# ACTIVITY
Once you reach the line containing "(s.addSat f n).mtr = s.mtr := rfl" in the data below, restate each line word for word up to and including the one containing "(s.addSat f n).free = s.free := rfl".

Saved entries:
|---|

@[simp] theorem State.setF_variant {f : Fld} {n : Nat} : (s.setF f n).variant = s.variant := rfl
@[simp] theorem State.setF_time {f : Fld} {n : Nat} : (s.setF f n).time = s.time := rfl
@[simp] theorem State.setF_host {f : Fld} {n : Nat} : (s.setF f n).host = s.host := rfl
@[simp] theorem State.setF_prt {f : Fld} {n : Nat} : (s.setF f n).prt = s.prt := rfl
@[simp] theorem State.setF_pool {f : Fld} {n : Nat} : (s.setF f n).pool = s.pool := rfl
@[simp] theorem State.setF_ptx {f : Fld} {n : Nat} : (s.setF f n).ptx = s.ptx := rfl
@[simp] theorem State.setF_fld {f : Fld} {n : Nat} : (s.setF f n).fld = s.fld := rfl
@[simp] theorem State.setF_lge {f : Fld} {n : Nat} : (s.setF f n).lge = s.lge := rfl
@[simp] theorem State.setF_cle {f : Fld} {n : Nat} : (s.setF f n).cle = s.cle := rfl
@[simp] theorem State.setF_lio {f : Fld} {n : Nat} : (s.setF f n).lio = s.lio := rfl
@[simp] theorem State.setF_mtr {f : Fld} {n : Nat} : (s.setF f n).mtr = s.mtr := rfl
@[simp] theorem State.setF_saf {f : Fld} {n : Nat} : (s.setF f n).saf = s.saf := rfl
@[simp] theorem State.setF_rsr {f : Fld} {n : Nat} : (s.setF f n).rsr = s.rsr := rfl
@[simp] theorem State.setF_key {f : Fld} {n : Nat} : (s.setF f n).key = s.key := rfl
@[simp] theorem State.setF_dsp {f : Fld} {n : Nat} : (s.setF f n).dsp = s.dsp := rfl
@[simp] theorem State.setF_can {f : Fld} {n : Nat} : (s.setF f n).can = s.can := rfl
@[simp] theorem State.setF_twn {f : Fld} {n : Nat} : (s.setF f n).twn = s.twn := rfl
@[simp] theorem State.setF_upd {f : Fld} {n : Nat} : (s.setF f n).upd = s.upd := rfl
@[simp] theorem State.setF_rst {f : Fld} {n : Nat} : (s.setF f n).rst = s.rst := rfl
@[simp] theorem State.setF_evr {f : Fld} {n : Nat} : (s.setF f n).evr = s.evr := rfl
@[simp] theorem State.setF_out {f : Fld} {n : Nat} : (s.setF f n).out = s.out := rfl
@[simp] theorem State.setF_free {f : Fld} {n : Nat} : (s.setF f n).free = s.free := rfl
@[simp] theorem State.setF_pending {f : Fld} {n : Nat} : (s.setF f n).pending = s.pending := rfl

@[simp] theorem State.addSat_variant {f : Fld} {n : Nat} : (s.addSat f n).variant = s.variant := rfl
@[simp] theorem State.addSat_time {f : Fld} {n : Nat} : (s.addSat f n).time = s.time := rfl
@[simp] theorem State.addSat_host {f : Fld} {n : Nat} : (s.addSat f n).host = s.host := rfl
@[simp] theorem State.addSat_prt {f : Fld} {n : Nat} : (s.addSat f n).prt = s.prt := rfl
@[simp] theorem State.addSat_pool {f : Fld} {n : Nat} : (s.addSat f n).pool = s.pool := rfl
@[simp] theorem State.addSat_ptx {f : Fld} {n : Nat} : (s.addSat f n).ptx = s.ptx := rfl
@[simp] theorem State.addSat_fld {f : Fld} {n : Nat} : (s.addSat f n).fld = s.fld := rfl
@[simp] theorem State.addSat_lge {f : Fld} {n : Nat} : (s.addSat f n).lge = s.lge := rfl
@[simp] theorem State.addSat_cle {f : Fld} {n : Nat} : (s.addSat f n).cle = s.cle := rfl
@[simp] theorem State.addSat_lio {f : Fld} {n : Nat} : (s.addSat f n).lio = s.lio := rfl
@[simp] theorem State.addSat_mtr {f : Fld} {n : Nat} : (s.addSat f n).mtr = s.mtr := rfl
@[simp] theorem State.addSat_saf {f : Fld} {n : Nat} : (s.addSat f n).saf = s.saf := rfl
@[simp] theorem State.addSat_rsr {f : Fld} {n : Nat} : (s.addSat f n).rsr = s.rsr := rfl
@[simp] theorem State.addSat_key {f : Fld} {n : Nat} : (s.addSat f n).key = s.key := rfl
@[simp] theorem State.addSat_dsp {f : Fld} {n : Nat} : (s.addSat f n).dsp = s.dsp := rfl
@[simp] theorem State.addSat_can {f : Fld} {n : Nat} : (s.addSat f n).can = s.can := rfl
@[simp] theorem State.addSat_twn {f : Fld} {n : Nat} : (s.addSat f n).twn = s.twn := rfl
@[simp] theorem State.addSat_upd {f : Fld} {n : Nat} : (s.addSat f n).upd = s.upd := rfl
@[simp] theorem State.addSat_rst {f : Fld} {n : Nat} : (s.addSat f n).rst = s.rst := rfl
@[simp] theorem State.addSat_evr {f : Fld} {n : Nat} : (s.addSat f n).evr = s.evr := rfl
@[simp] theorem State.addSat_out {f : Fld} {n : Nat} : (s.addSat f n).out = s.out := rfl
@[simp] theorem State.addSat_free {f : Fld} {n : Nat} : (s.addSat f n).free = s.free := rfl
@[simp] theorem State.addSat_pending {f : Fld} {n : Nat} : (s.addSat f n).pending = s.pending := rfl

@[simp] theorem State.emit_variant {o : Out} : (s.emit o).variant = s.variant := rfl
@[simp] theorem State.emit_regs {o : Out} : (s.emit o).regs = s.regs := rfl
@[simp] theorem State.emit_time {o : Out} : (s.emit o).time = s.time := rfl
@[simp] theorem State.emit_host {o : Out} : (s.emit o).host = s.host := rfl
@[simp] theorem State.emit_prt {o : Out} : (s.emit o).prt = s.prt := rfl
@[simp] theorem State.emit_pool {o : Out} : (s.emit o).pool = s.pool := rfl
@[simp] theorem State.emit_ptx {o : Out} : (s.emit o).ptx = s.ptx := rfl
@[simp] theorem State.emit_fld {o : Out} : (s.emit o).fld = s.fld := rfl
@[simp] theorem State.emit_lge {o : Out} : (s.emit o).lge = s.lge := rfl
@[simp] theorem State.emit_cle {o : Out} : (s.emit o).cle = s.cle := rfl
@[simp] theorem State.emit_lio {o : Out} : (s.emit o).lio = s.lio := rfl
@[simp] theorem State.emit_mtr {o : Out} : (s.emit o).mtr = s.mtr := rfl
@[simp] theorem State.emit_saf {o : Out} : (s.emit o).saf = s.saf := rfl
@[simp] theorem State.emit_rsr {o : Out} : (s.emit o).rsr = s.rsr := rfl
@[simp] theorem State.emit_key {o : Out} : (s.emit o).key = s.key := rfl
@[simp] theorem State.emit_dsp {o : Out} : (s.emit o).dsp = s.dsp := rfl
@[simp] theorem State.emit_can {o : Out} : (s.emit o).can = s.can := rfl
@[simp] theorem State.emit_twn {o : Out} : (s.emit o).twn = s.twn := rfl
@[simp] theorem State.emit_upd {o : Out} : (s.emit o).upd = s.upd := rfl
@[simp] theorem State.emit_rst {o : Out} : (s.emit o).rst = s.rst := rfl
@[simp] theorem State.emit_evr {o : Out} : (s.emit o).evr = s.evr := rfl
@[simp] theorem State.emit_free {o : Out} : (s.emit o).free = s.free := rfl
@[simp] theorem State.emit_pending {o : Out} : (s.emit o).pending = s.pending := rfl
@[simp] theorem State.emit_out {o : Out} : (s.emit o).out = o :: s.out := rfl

|---|

# EXERCISE SOLUTION
@[simp] theorem State.addSat_mtr {f : Fld} {n : Nat} : (s.addSat f n).mtr = s.mtr := rfl
@[simp] theorem State.addSat_saf {f : Fld} {n : Nat} : (s.addSat f n).saf = s.saf := rfl
@[simp] theorem State.addSat_rsr {f : Fld} {n : Nat} : (s.addSat f n).rsr = s.rsr := rfl
@[simp] theorem State.addSat_key {f : Fld} {n : Nat} : (s.addSat f n).key = s.key := rfl
@[simp] theorem State.addSat_dsp {f : Fld} {n : Nat} : (s.addSat f n).dsp = s.dsp := rfl
@[simp] theorem State.addSat_can {f : Fld} {n : Nat} : (s.addSat f n).can = s.can := rfl
@[simp] theorem State.addSat_twn {f : Fld} {n : Nat} : (s.addSat f n).twn = s.twn := rfl
@[simp] theorem State.addSat_upd {f : Fld} {n : Nat} : (s.addSat f n).upd = s.upd := rfl
@[simp] theorem State.addSat_rst {f : Fld} {n : Nat} : (s.addSat f n).rst = s.rst := rfl
@[simp] theorem State.addSat_evr {f : Fld} {n : Nat} : (s.addSat f n).evr = s.evr := rfl
@[simp] theorem State.addSat_out {f : Fld} {n : Nat} : (s.addSat f n).out = s.out := rfl
@[simp] theorem State.addSat_free {f : Fld} {n : Nat} : (s.addSat f n).free = s.free := rfl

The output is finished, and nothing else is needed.